▸ **WHAT IS EXPECTED**
Go over the material below and report every line that contains the word "request".

▸ **EXTRACTED INFORMATION**
-- ==== Sys2Proof/Machine/Load.lean ====
section
/-! DEFINITION. Load integer, floating-point and coprocessor (spec/40_load_store.md R200 to R218, R245 to R250). -/

namespace Sys2Proof.Machine

/-- The front of every alternate-space form (R207, R227): privileged, and i must be 0. -/
def alternate (s : State) (i : Bool) (k : Result) : Result := needSupervisor s (raiseIf i .illegalInstruction s k)

/-- A byte load, extended as the instruction says (R203, R205). -/
def loadByte (s : State) (asi : Asi) (ea : Word) (rd : Reg) (extend : Byte → Word) : Result :=
  accessOrTrap s asi ea 1 .load (writeReg s rd (extend (s.byte ea)))

/-- A halfword load (R204, R208). -/
def loadHalf (s : State) (asi : Asi) (ea : Word) (rd : Reg) (extend : BitVec 16 → Word) : Result :=
  raiseIf (misaligned 2 ea) .memAddressNotAligned s <|
    accessOrTrap s asi ea 2 .load (writeReg s rd (extend (s.half ea)))

/-- A word load (R209). -/
def loadWord (s : State) (asi : Asi) (ea : Word) (rd : Reg) : Result :=
  raiseIf (misaligned 4 ea) .memAddressNotAligned s <|
    accessOrTrap s asi ea 4 .load (writeReg s rd (s.word ea))

/-- A doubleword load (R206). A fault of the second word alone may leave the even register loaded (R113, log 28). -/
def loadDouble (s : State) (asi : Asi) (ea : Word) (rd : Reg) : Result :=
  raiseIf (Config.oddRdTraps && isOdd rd) .illegalInstruction s <|
    raiseIf (misaligned 8 ea) .memAddressNotAligned s <|
      access s asi ea 8 .load
        (fun f => raise (dataTrap f) (if s.firstHalfDone asi ea .load then s.setR (evenReg rd) (s.word ea) else s))
        (finish ((s.setR (evenReg rd) (s.word ea)).setR (oddReg rd) (s.word (ea + 4))))

/-- The f registers when an LDF or LDDF takes a data access trap, data_access_exception or data_access_error: unchanged, or set to
a predetermined constant (R113, R213, log 29). -/
def State.faultedLoad (s : State) (set : State → State) : State := if Config.drawFaultedLoad s.freeCount then set s else s

/-- fp_exception with ftt = 6 where the f register number has a nonzero reserved bit (R62, R214). -/
def fpRegister (fmt : FpFormat) (rd : Reg) (s : State) (k : Result) : Result :=
  if fpMisaligned fmt rd && Config.invalidFpRegTraps then fpTrap 6 s else k

/-- The fields LDFSR writes (R215); ver, ftt and qne stay. -/
def State.loadFsr (s : State) (w : Word) : State :=
  { s with fsr := { s.fsr with
      rd := w.extractLsb' 30 2, tem := w.extractLsb' 23 5, ns := w.getLsbD 22, fcc := w.extractLsb' 10 2
      aexc := w.extractLsb' 5 5, cexc := w.extractLsb' 0 5 } }

/-- The LDFSR to FBfcc window opens (R713). -/
def State.openLdfsr (s : State) : State := { s with haz := { s.haz with ldfsrCount := 3 } }

/-- A coprocessor load or store up to where it depends on the coprocessor (R216 to R218, R234 to R237). -/
def coprocessorAccess (s : State) (n : Nat) (ea : Word) : Result :=
  needCp s (raiseIf (misaligned n ea) .memAddressNotAligned s (.refused .coprocessorUnspecified))

/-- LDSB (R203). -/
def execLdsb (rd rs1 : Reg) (o : RegOrImm) (s : State) : Result := loadByte s s.dasi (s.ea rs1 o) rd (BitVec.signExtend 32)

/-- LDSH (R204). -/
def execLdsh (rd rs1 : Reg) (o : RegOrImm) (s : State) : Result := loadHalf s s.dasi (s.ea rs1 o) rd (BitVec.signExtend 32)

/-- LDUB (R205). -/
def execLdub (rd rs1 : Reg) (o : RegOrImm) (s : State) : Result := loadByte s s.dasi (s.ea rs1 o) rd (BitVec.zeroExtend 32)

/-- LDUH (R208). -/
def execLduh (rd rs1 : Reg) (o : RegOrImm) (s : State) : Result := loadHalf s s.dasi (s.ea rs1 o) rd (BitVec.zeroExtend 32)

/-- LD (R209). -/
def execLd (rd rs1 : Reg) (o : RegOrImm) (s : State) : Result := loadWord s s.dasi (s.ea rs1 o) rd

/-- LDD (R206). -/
def execLdd (rd rs1 : Reg) (o : RegOrImm) (s : State) : Result := loadDouble s s.dasi (s.ea rs1 o) rd

/-- LDSBA (R245). -/
def execLdsba (rd rs1 : Reg) (i : Bool) (asi : Asi) (rs2 : Reg) (s : State) : Result :=
  alternate s i (loadByte s asi (s.eaAlt rs1 rs2) rd (BitVec.signExtend 32))

/-- LDSHA (R246). -/
def execLdsha (rd rs1 : Reg) (i : Bool) (asi : Asi) (rs2 : Reg) (s : State) : Result :=
  alternate s i (loadHalf s asi (s.eaAlt rs1 rs2) rd (BitVec.signExtend 32))

/-- LDUBA (R247). -/
def execLduba (rd rs1 : Reg) (i : Bool) (asi : Asi) (rs2 : Reg) (s : State) : Result :=
  alternate s i (loadByte s asi (s.eaAlt rs1 rs2) rd (BitVec.zeroExtend 32))

/-- LDUHA (R248). -/
def execLduha (rd rs1 : Reg) (i : Bool) (asi : Asi) (rs2 : Reg) (s : State) : Result :=
  alternate s i (loadHalf s asi (s.eaAlt rs1 rs2) rd (BitVec.zeroExtend 32))

/-- LDA (R249). -/
def execLda (rd rs1 : Reg) (i : Bool) (asi : Asi) (rs2 : Reg) (s : State) : Result :=
  alternate s i (loadWord s asi (s.eaAlt rs1 rs2) rd)

/-- LDDA (R250). -/
def execLdda (rd rs1 : Reg) (i : Bool) (asi : Asi) (rs2 : Reg) (s : State) : Result :=
  alternate s i (loadDouble s asi (s.eaAlt rs1 rs2) rd)

/-- LDF (R213). -/
def execLdf (rd rs1 : Reg) (o : RegOrImm) (s : State) : Result :=
  needFpu s <| raiseIf (misaligned 4 (s.ea rs1 o)) .memAddressNotAligned s <|
    access s s.dasi (s.ea rs1 o) 4 .load (fun f => raise (dataTrap f) (s.faultedLoad (fun t => t.setF rd Config.faultedSingle)))
      (finish (s.setF rd (s.word (s.ea rs1 o))))

/-- LDDF (R214). -/
def execLddf (rd rs1 : Reg) (o : RegOrImm) (s : State) : Result :=
  needFpu s <| raiseIf (misaligned 8 (s.ea rs1 o)) .memAddressNotAligned s <| fpRegister .double rd s <|
    access s s.dasi (s.ea rs1 o) 8 .load (fun f => raise (dataTrap f) (s.faultedLoad (fun t => t.setFD rd Config.faultedDouble)))
      (finish (s.setFD rd (s.dword (s.ea rs1 o))))

/-- LDFSR (R215). DESIGN CHOICE: an access that takes a data access trap leaves the FSR as it was; R113 names LDFSR beside LDF and
LDDF but speaks of the destination f registers, which LDFSR does not have (log 29). -/
def execLdfsr (_rd rs1 : Reg) (o : RegOrImm) (s : State) : Result :=
  needFpu s <| raiseIf (misaligned 4 (s.ea rs1 o)) .memAddressNotAligned s <|
    accessOrTrap s s.dasi (s.ea rs1 o) 4 .load <|
      reserved (s.word (s.ea rs1 o) &&& 0x30301000#32 != 0) <|
        .next (s.loadFsr (s.word (s.ea rs1 o))).retire.advance.openLdfsr

/-- LDC (R216). -/
def execLdc (_rd rs1 : Reg) (o : RegOrImm) (s : State) : Result := coprocessorAccess s 4 (s.ea rs1 o)

/-- LDDC (R217). -/
def execLddc (_rd rs1 : Reg) (o : RegOrImm) (s : State) : Result := coprocessorAccess s 8 (s.ea rs1 o)

/-- LDCSR (R218). -/
def execLdcsr (_rd rs1 : Reg) (o : RegOrImm) (s : State) : Result := coprocessorAccess s 4 (s.ea rs1 o)

end Sys2Proof.Machine
end

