-- ==== Sys2Proof/Machine/Logical.lean ====
section
/-! DEFINITION. SETHI, NOP, logical and shift instructions (spec/41_sethi_logical_shift.md R300 to R324). -/

namespace Sys2Proof.Machine

/-- A logical cc form (R302): write the result and its codes. -/
def writeLogicCc (s : State) (rd : Reg) (res : Word) : Result := writeRegCc s rd res (logicIcc res)

/-- NOP (R301). -/
def execNop (s : State) : Result := finish s

/-- SETHI (R300). -/
def execSethi (rd : Reg) (imm22 : BitVec 22) (s : State) : Result := writeReg s rd (imm22 ++ 0#10)

/-- AND (R303). -/
def execAnd (rd rs1 : Reg) (o : RegOrImm) (s : State) : Result := writeReg s rd (s.r rs1 &&& s.op2 o)

/-- ANDcc (R304). -/
def execAndcc (rd rs1 : Reg) (o : RegOrImm) (s : State) : Result := writeLogicCc s rd (s.r rs1 &&& s.op2 o)

/-- ANDN (R305). -/
def execAndn (rd rs1 : Reg) (o : RegOrImm) (s : State) : Result := writeReg s rd (s.r rs1 &&& ~~~s.op2 o)

/-- ANDNcc (R306). -/
def execAndncc (rd rs1 : Reg) (o : RegOrImm) (s : State) : Result := writeLogicCc s rd (s.r rs1 &&& ~~~s.op2 o)

/-- OR (R307). -/
def execOr (rd rs1 : Reg) (o : RegOrImm) (s : State) : Result := writeReg s rd (s.r rs1 ||| s.op2 o)

/-- ORcc (R308). -/
def execOrcc (rd rs1 : Reg) (o : RegOrImm) (s : State) : Result := writeLogicCc s rd (s.r rs1 ||| s.op2 o)

/-- ORN (R309). -/
def execOrn (rd rs1 : Reg) (o : RegOrImm) (s : State) : Result := writeReg s rd (s.r rs1 ||| ~~~s.op2 o)

/-- ORNcc (R310). -/
def execOrncc (rd rs1 : Reg) (o : RegOrImm) (s : State) : Result := writeLogicCc s rd (s.r rs1 ||| ~~~s.op2 o)

/-- XOR (R311). -/
def execXor (rd rs1 : Reg) (o : RegOrImm) (s : State) : Result := writeReg s rd (s.r rs1 ^^^ s.op2 o)

/-- XORcc (R312). -/
def execXorcc (rd rs1 : Reg) (o : RegOrImm) (s : State) : Result := writeLogicCc s rd (s.r rs1 ^^^ s.op2 o)

/-- XNOR (R313). -/
def execXnor (rd rs1 : Reg) (o : RegOrImm) (s : State) : Result := writeReg s rd (~~~(s.r rs1 ^^^ s.op2 o))

/-- XNORcc (R314). -/
def execXnorcc (rd rs1 : Reg) (o : RegOrImm) (s : State) : Result := writeLogicCc s rd (~~~(s.r rs1 ^^^ s.op2 o))

/-- SLL (R321). -/
def execSll (rd rs1 : Reg) (o : ShiftOperand) (s : State) : Result := writeReg s rd (s.r rs1 <<< s.shiftCount o)

/-- SRL (R322). -/
def execSrl (rd rs1 : Reg) (o : ShiftOperand) (s : State) : Result := writeReg s rd (s.r rs1 >>> s.shiftCount o)

/-- SRA (R323). -/
def execSra (rd rs1 : Reg) (o : ShiftOperand) (s : State) : Result := writeReg s rd ((s.r rs1).sshiftRight (s.shiftCount o))

end Sys2Proof.Machine
end

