-- ==== Sys2Proof/Certificates/Slice0/Obligations.lean ====
section
/-! DEFINITION. The statements for the provers. `Inv`, `traps`, the frames and the tables of results are those of Safety.lean. -/

section
open Sys2Proof Sys2Proof.Machine

/-! ### Reset, the invariant, decoding, the step -/

/-- 10_state.md section 10, the values the spec gives (PC, nPC, S, ET, EC, the hard-wired bits, the hidden state). Every other
register's reset value is the model's choice (log 1) and stands in no clause. nPC, S, ET and the empty hidden state are the
spec's own decision D7 (log 20). That impl, ver and FSR.ver read 0 rests on the parameters PSR_IMPL, PSR_VER and FSR_VER (decisions
D25 and D26, log 19). -/
def Obligations.ResetGivesTheSpecifiedValues : Prop :=
  State.reset.pc = 0 ∧ State.reset.npc = 4 ∧ State.reset.psr.s = true ∧ State.reset.psr.et = false
    ∧ State.reset.psr.ec = false ∧ State.reset.psr.cwp.toNat < Config.nwindows ∧ State.reset.wim &&& ~~~wimMask = 0
    ∧ State.reset.fsr.qne = false ∧ State.reset.errorMode = false ∧ State.reset.haz = Hazards.empty
    ∧ State.reset.flushPending = [] ∧ State.reset.psrWord.extractLsb' 14 6 = 0 ∧ State.reset.psrWord.extractLsb' 24 8 = 0
    ∧ State.reset.tbrWord.extractLsb' 0 4 = 0 ∧ State.reset.fsrWord.extractLsb' 17 5 = 0

/-- The invariant of the machine holds after reset. That CWP, WIM and the remaining registers hold these values at reset is the
model's choice (log 1). -/
def Obligations.ResetSatisfiesInvariant : Prop := State.reset.Inv

/-- Every step keeps the invariant: canonical memory and flush list, word-aligned PC and nPC, CWP below NWINDOWS, WIM zero above
the implemented windows, EC, EF and qne zero without their units, bounded hazard counts. The forms of memory and of the flush
list are the model's (log 3, log 35). -/
def Obligations.EveryStepKeepsInvariant : Prop := ∀ s t : State, s.Inv → step s = .next t → t.Inv

/-- Decode and encode agree on every well-formed instruction, and what decodes is well-formed. -/
def Obligations.DecodeInvertsEncode : Prop :=
  (∀ i : Instr, i.wf = true →
    decodeBytes (byteOfWord (encode i) 0) (byteOfWord (encode i) 1) (byteOfWord (encode i) 2) (byteOfWord (encode i) 3) = .ok i)
  ∧ ∀ (b0 b1 b2 b3 : Byte) (i : Instr), decodeBytes b0 b1 b2 b3 = .ok i → i.wf = true

/-- Words of the spec's examples decode to the instructions they stand for, at least one of each section of 40_load_store.md to
45_fpop_cpop.md that defines an instruction. -/
def Obligations.ExampleWordsDecode : Prop :=
  ∀ p ∈ [((0x9DE3BFA0#32 : Word), Instr.save 14 14 (.imm 0x1FA0)), (0x94820009#32, .addcc 10 8 (.reg 9)),
      (0xD26A0000#32, .ldstub 9 8 (.reg 0)), (0xD27A0000#32, .swap 9 8 (.reg 0)), (0xC51A2008#32, .lddf 2 8 (.imm 8)),
      (0x91400000#32, .rdy 8), (0x91444000#32, .rdasr 8 17), (0xA3802000#32, .wrasr 17 0 (.imm 0)),
      (0x99230009#32, .mulscc 12 12 (.reg 9)), (0x40000040#32, .call 0x40), (0x81C7E008#32, .jmpl 0 31 (.imm 8)),
      (0x81CC8000#32, .rett 18 (.reg 0)), (0x91D04002#32, .ta 1 (.reg 2)), (0x10A00000#32, .ba false 0x200000),
      (0xD2220000#32, .st 9 8 (.reg 0)), (0xC3820000#32, .ldc 1 8 (.reg 0)), (0xC3A20000#32, .stc 1 8 (.reg 0)),
      (0x01000000#32, .nop), (0x940A0009#32, .and 10 8 (.reg 9)), (0x932A2004#32, .sll 9 8 (.cnt 4)),
      (0x11800004#32, .fba false 4), (0x11C00004#32, .cba false 4), (0x8143C000#32, .stbar), (0x0000000C#32, .unimp 12),
      (0x81DA0000#32, .flush 8 (.reg 0)), (0x91A00824#32, .fadds 8 0 4), (0x81A80A24#32, .fcmps 0 4),
      (0x87B040A2#32, .cpop1 3 1 5 2), (0xD24A2001#32, .ldsb 9 8 (.imm 1)), (0xD2CA0160#32, .ldsba 9 8 false 0x0B 0),
      (0xC3220000#32, .stf 1 8 (.reg 0)), (0xD2AA0160#32, .stba 9 8 false 0x0B 0), (0x11048D15#32, .sethi 8 0x48D15),
      (0x95020009#32, .taddcc 10 8 (.reg 9)), (0x94220009#32, .sub 10 8 (.reg 9)), (0x950A0009#32, .tsubcc 10 8 (.reg 9)),
      (0x94520009#32, .umul 10 8 (.reg 9)), (0x94720009#32, .udiv 10 8 (.reg 9)), (0x81882FE0#32, .wrpsr 0 (.imm 0xFE0)),
      (0x89A01880#32, .fitos 4 0), (0x89A01A20#32, .fstoi 4 0), (0x89A01920#32, .fstod 4 0), (0x89A00020#32, .fmovs 4 0),
      (0x89A00520#32, .fsqrts 4 0), (0x91A00924#32, .fmuls 8 0 4)],
    decodeWord p.1 = .ok p.2

/-- Where the four bytes at PC decode to `i`, no interrupt is taken, the fetch does not fault and its doubleword is coherent,
the step is `exec i`, then the clock of the model's inputs. A word with a nonzero reserved field runs as the instruction it decodes
to by the model's policy (log 13). The request list, the fault map and the counter are the model's (log 4, log 17, log 34); after a
RETT without a JMPL the space of the fetch is its draw (log 11), and whether a quirk of WRPSR leaves a request open is log 18. -/
def Obligations.StepRunsDecodedInstruction : Prop :=
  ∀ (s : State) (i : Instr), s.errorMode = false → s.interruptTaken = false → s.memFault s.iasi s.pc 4 .fetch = none →
    flushFind s.flushPending (doublewordOf s.pc) = none →
    decodeBytes (s.byte s.pc) (s.byte (s.pc + 1)) (s.byte (s.pc + 2)) (s.byte (s.pc + 3)) = .ok i →
    step s = tickResult (exec i s) ∧ ∀ t, exec i s = .next t →
      step s = .next { t with irl := t.irl.tail, freeCount := t.freeCount + 1 }

/-- Words no row matches trap: illegal_instruction, or, in the FPop space, fp_disabled or fp_exception with ftt = 3
(30_encoding.md section 4). That they trap so is the spec's own decision D12 (log 37); that an FPop word traps so
with FSR.NS = 1 too is the model's choice (log 14). Inside a WRPSR window EF and what the trap uses are the model's free values and
draws (log 6, log 8). -/
def Obligations.UnassignedWordsTrap : Prop :=
  ∀ (w : Word) (s : State),
    ((opField w = 0 ∧ op2Field w ∈ [1, 3, 5])
      ∨ (opField w = 2 ∧ op3Field w ∈ [0x09, 0x0D, 0x19, 0x1D, 0x2C, 0x2D, 0x2E, 0x2F, 0x3E, 0x3F])
      ∨ (opField w = 3 ∧ op3Field w ∈ [0x08, 0x0B, 0x0C, 0x0E, 0x18, 0x1B, 0x1C, 0x1E, 0x22, 0x28, 0x29, 0x2A, 0x2B, 0x2C,
          0x2D, 0x2E, 0x2F, 0x32, 0x38, 0x39, 0x3A, 0x3B, 0x3C, 0x3D, 0x3E, 0x3F]) →
        traps (execWord w s) .illegalInstruction s)
    ∧ (opField w = 2 ∧ op3Field w ∈ [0x34, 0x35] ∧ (∀ i, decodeWord w ≠ .ok i) →
        (s.efRead = false → traps (execWord w s) .fpDisabled s)
        ∧ (s.efRead = true → traps (execWord w s) .fpException { s with fsr := { s.fsr with ftt := 3 } }))
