@[simp] theorem State.retire_globals : (s.retire).globals = s.globals := rfl
@[simp] theorem State.retire_windows : (s.retire).windows = s.windows := rfl
@[simp] theorem State.retire_pc : (s.retire).pc = s.pc := rfl
@[simp] theorem State.retire_npc : (s.retire).npc = s.npc := rfl
@[simp] theorem State.retire_psr : (s.retire).psr = s.psr := rfl
@[simp] theorem State.retire_wim : (s.retire).wim = s.wim := rfl
@[simp] theorem State.retire_tbr : (s.retire).tbr = s.tbr := rfl
@[simp] theorem State.retire_y : (s.retire).y = s.y := rfl
@[simp] theorem State.retire_f : (s.retire).f = s.f := rfl
@[simp] theorem State.retire_fsr : (s.retire).fsr = s.fsr := rfl
@[simp] theorem State.retire_errorMode : (s.retire).errorMode = s.errorMode := rfl
@[simp] theorem State.retire_haz : (s.retire).haz = s.haz.age := rfl
@[simp] theorem State.retire_flushPending : (s.retire).flushPending = flushAge s.flushPending := rfl
@[simp] theorem State.retire_mem : (s.retire).mem = s.mem := rfl
@[simp] theorem State.retire_irl : (s.retire).irl = s.irl := rfl
@[simp] theorem State.retire_memFaults : (s.retire).memFaults = s.memFaults := rfl
@[simp] theorem State.retire_freeCount : (s.retire).freeCount = s.freeCount := rfl

@[simp] theorem State.advance_globals : (s.advance).globals = s.globals := rfl
@[simp] theorem State.advance_windows : (s.advance).windows = s.windows := rfl
@[simp] theorem State.advance_pc : (s.advance).pc = s.npc := rfl
@[simp] theorem State.advance_npc : (s.advance).npc = s.npc + 4 := rfl
@[simp] theorem State.advance_psr : (s.advance).psr = s.psr := rfl
@[simp] theorem State.advance_wim : (s.advance).wim = s.wim := rfl
@[simp] theorem State.advance_tbr : (s.advance).tbr = s.tbr := rfl
@[simp] theorem State.advance_y : (s.advance).y = s.y := rfl
@[simp] theorem State.advance_f : (s.advance).f = s.f := rfl
@[simp] theorem State.advance_fsr : (s.advance).fsr = s.fsr := rfl
@[simp] theorem State.advance_errorMode : (s.advance).errorMode = s.errorMode := rfl
@[simp] theorem State.advance_haz : (s.advance).haz = s.haz := rfl
@[simp] theorem State.advance_flushPending : (s.advance).flushPending = s.flushPending := rfl
@[simp] theorem State.advance_mem : (s.advance).mem = s.mem := rfl
@[simp] theorem State.advance_irl : (s.advance).irl = s.irl := rfl
@[simp] theorem State.advance_memFaults : (s.advance).memFaults = s.memFaults := rfl
@[simp] theorem State.advance_freeCount : (s.advance).freeCount = s.freeCount := rfl

@[simp] theorem State.transfer_globals (a : Word) : (s.transfer a).globals = s.globals := rfl
@[simp] theorem State.transfer_windows (a : Word) : (s.transfer a).windows = s.windows := rfl
@[simp] theorem State.transfer_pc (a : Word) : (s.transfer a).pc = s.npc := rfl
@[simp] theorem State.transfer_npc (a : Word) : (s.transfer a).npc = a := rfl
@[simp] theorem State.transfer_psr (a : Word) : (s.transfer a).psr = s.psr := rfl
@[simp] theorem State.transfer_wim (a : Word) : (s.transfer a).wim = s.wim := rfl
@[simp] theorem State.transfer_tbr (a : Word) : (s.transfer a).tbr = s.tbr := rfl
@[simp] theorem State.transfer_y (a : Word) : (s.transfer a).y = s.y := rfl
@[simp] theorem State.transfer_f (a : Word) : (s.transfer a).f = s.f := rfl
@[simp] theorem State.transfer_fsr (a : Word) : (s.transfer a).fsr = s.fsr := rfl
@[simp] theorem State.transfer_errorMode (a : Word) : (s.transfer a).errorMode = s.errorMode := rfl
@[simp] theorem State.transfer_haz (a : Word) : (s.transfer a).haz = s.haz := rfl
@[simp] theorem State.transfer_flushPending (a : Word) : (s.transfer a).flushPending = s.flushPending := rfl
@[simp] theorem State.transfer_mem (a : Word) : (s.transfer a).mem = s.mem := rfl
@[simp] theorem State.transfer_irl (a : Word) : (s.transfer a).irl = s.irl := rfl
@[simp] theorem State.transfer_memFaults (a : Word) : (s.transfer a).memFaults = s.memFaults := rfl
@[simp] theorem State.transfer_freeCount (a : Word) : (s.transfer a).freeCount = s.freeCount := rfl

@[simp] theorem State.trapEntry_pc (tt : BitVec 8) : (s.trapEntry tt).pc = trapVector s.trapTba tt := rfl
@[simp] theorem State.trapEntry_npc (tt : BitVec 8) : (s.trapEntry tt).npc = trapVector s.trapTba tt + 4 := rfl
@[simp] theorem State.trapEntry_psr (tt : BitVec 8) :
    (s.trapEntry tt).psr = { s.psr with s := true, ps := s.trapS, et := false, cwp := BitVec.ofNat 5 (windowBelow s.trapCwp) } := rfl
@[simp] theorem State.trapEntry_wim (tt : BitVec 8) :
    (s.trapEntry tt).wim = s.wim := (State.setRw_wim ..).trans (State.setRw_wim ..)
@[simp] theorem State.trapEntry_tbr (tt : BitVec 8) : (s.trapEntry tt).tbr = { s.tbr with tt := tt } := rfl
@[simp] theorem State.trapEntry_y (tt : BitVec 8) : (s.trapEntry tt).y = s.y := (State.setRw_y ..).trans (State.setRw_y ..)
@[simp] theorem State.trapEntry_f (tt : BitVec 8) : (s.trapEntry tt).f = s.f := (State.setRw_f ..).trans (State.setRw_f ..)
@[simp] theorem State.trapEntry_fsr (tt : BitVec 8) :
    (s.trapEntry tt).fsr = s.fsr := (State.setRw_fsr ..).trans (State.setRw_fsr ..)
@[simp] theorem State.trapEntry_errorMode (tt : BitVec 8) :
    (s.trapEntry tt).errorMode = s.errorMode := (State.setRw_errorMode ..).trans (State.setRw_errorMode ..)
@[simp] theorem State.trapEntry_haz (tt : BitVec 8) :
    (s.trapEntry tt).haz = { Hazards.empty with pilQuirks := s.haz.agedQuirks } := rfl
@[simp] theorem State.trapEntry_flushPending (tt : BitVec 8) :
    (s.trapEntry tt).flushPending = s.flushPending := (State.setRw_flushPending ..).trans (State.setRw_flushPending ..)
@[simp] theorem State.trapEntry_mem (tt : BitVec 8) :
    (s.trapEntry tt).mem = s.mem := (State.setRw_mem ..).trans (State.setRw_mem ..)
@[simp] theorem State.trapEntry_irl (tt : BitVec 8) :
    (s.trapEntry tt).irl = s.irl := (State.setRw_irl ..).trans (State.setRw_irl ..)
@[simp] theorem State.trapEntry_memFaults (tt : BitVec 8) :
    (s.trapEntry tt).memFaults = s.memFaults := (State.setRw_memFaults ..).trans (State.setRw_memFaults ..)
@[simp] theorem State.trapEntry_freeCount (tt : BitVec 8) :
    (s.trapEntry tt).freeCount = s.freeCount := (State.setRw_freeCount ..).trans (State.setRw_freeCount ..)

▸ **RESULT**
to by the model's policy (log 13). The request list, the fault map and the counter are the model's (log 4, log 17, log 34); after a
RETT without a JMPL the space of the fetch is its draw (log 11), and whether a quirk of WRPSR leaves a request open is log 18. -/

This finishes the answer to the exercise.